**Source material**

::::::::

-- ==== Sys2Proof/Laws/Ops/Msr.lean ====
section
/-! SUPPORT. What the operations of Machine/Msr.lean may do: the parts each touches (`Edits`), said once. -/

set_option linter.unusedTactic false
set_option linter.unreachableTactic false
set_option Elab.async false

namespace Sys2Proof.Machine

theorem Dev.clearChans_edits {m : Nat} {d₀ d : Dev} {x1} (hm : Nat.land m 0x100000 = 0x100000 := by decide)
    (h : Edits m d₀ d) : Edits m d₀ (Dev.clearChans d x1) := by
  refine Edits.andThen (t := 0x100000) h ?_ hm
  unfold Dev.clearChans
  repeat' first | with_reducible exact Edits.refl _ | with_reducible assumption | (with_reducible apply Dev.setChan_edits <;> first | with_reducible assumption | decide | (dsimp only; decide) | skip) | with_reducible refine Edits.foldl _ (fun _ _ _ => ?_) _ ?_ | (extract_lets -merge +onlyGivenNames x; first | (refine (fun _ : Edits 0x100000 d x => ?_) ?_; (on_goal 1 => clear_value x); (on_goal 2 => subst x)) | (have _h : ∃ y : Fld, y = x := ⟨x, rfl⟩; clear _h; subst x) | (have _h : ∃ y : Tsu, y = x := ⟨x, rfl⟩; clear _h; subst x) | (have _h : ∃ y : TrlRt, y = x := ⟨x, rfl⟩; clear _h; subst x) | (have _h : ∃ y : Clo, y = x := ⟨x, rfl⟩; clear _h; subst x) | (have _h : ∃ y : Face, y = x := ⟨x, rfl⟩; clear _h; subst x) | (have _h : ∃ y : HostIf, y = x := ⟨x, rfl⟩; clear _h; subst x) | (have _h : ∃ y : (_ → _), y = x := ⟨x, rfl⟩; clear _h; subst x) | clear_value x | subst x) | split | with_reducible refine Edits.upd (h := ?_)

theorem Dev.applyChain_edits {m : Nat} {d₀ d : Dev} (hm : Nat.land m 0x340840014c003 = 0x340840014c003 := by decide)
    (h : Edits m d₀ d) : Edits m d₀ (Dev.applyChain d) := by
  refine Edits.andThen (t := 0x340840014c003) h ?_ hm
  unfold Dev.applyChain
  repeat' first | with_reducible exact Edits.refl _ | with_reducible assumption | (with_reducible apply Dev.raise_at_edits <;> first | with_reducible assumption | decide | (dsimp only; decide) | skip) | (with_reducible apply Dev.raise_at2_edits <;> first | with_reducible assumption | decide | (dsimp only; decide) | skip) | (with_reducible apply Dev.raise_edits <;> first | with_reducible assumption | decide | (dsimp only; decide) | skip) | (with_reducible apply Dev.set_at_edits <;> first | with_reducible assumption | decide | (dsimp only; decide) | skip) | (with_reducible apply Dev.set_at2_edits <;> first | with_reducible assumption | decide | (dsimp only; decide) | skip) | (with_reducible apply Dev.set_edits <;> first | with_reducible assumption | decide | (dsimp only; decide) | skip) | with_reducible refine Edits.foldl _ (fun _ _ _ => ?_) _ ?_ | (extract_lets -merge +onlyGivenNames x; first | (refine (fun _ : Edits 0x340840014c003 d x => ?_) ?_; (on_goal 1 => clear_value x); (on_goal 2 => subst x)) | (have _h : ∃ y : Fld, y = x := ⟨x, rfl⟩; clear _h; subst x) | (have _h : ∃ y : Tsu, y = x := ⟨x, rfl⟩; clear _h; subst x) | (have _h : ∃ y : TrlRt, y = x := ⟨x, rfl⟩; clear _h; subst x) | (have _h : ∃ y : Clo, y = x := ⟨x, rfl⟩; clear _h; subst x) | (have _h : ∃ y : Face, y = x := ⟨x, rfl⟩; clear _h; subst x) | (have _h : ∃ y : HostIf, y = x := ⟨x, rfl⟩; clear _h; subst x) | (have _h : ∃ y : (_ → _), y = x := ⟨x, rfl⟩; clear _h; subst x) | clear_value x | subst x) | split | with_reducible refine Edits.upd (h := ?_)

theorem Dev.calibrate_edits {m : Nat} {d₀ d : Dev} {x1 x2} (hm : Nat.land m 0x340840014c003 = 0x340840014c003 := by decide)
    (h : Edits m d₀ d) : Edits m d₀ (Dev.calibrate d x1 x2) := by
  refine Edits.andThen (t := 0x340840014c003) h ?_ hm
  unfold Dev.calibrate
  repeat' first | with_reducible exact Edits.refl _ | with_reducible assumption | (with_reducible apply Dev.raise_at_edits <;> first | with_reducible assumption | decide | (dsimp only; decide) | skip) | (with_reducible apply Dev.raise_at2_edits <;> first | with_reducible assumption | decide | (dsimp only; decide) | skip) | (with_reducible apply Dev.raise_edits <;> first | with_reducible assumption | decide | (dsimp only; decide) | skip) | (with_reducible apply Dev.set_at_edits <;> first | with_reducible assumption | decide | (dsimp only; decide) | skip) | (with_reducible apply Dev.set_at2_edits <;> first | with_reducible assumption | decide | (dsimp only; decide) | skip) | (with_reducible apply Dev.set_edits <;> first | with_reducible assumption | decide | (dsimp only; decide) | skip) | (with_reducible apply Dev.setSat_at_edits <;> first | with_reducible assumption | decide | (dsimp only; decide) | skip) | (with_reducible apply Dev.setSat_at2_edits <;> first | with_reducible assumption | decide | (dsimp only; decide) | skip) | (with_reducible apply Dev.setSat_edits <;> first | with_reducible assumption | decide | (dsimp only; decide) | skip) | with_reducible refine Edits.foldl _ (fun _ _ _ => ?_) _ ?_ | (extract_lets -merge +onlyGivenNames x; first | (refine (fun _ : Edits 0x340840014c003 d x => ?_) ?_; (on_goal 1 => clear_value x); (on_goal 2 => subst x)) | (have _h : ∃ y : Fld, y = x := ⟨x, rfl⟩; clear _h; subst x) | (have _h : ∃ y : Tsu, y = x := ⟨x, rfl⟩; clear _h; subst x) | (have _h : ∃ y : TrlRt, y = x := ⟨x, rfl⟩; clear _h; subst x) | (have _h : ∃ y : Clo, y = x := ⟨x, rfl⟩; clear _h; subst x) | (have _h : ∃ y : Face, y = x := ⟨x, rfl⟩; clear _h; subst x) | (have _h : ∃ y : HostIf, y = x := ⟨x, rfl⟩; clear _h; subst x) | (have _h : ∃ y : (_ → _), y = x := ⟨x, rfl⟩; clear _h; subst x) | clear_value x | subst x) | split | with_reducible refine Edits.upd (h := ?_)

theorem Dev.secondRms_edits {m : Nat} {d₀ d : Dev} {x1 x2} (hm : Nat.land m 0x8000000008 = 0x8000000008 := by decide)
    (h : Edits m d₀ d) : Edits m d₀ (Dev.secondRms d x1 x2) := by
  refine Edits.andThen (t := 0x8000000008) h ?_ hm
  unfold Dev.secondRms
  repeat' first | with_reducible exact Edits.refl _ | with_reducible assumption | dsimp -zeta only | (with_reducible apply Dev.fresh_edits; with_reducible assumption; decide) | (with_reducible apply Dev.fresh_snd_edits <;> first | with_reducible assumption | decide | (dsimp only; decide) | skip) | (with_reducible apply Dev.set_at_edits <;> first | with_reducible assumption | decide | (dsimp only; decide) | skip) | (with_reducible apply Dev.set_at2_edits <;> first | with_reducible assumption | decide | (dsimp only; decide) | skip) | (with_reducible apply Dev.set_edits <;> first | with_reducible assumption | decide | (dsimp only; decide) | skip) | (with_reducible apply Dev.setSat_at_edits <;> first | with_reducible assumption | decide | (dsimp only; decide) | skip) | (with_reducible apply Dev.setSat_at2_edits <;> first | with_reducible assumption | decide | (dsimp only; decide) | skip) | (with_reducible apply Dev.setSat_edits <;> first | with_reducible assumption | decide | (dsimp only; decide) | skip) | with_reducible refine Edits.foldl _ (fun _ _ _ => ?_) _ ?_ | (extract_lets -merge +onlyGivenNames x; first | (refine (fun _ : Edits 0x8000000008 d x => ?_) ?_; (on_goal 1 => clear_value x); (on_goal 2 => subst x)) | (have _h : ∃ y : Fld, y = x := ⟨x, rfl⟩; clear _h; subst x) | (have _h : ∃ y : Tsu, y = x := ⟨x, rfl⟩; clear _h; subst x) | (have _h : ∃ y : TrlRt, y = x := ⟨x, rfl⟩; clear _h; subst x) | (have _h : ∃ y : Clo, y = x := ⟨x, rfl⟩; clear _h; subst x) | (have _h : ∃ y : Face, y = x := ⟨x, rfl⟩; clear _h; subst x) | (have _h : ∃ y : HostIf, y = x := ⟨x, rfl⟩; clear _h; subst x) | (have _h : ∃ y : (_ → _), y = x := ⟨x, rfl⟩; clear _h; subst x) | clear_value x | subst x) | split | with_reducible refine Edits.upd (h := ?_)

::::::::

Everything starting at the line containing "said once. -/" and ending at the line containing "namespace Sys2Proof.Machine" in the records above should be repeated exactly, and only that.

**Response**
/-! SUPPORT. What the operations of Machine/Msr.lean may do: the parts each touches (`Edits`), said once. -/

set_option linter.unusedTactic false
set_option linter.unreachableTactic false
set_option Elab.async false

namespace Sys2Proof.Machine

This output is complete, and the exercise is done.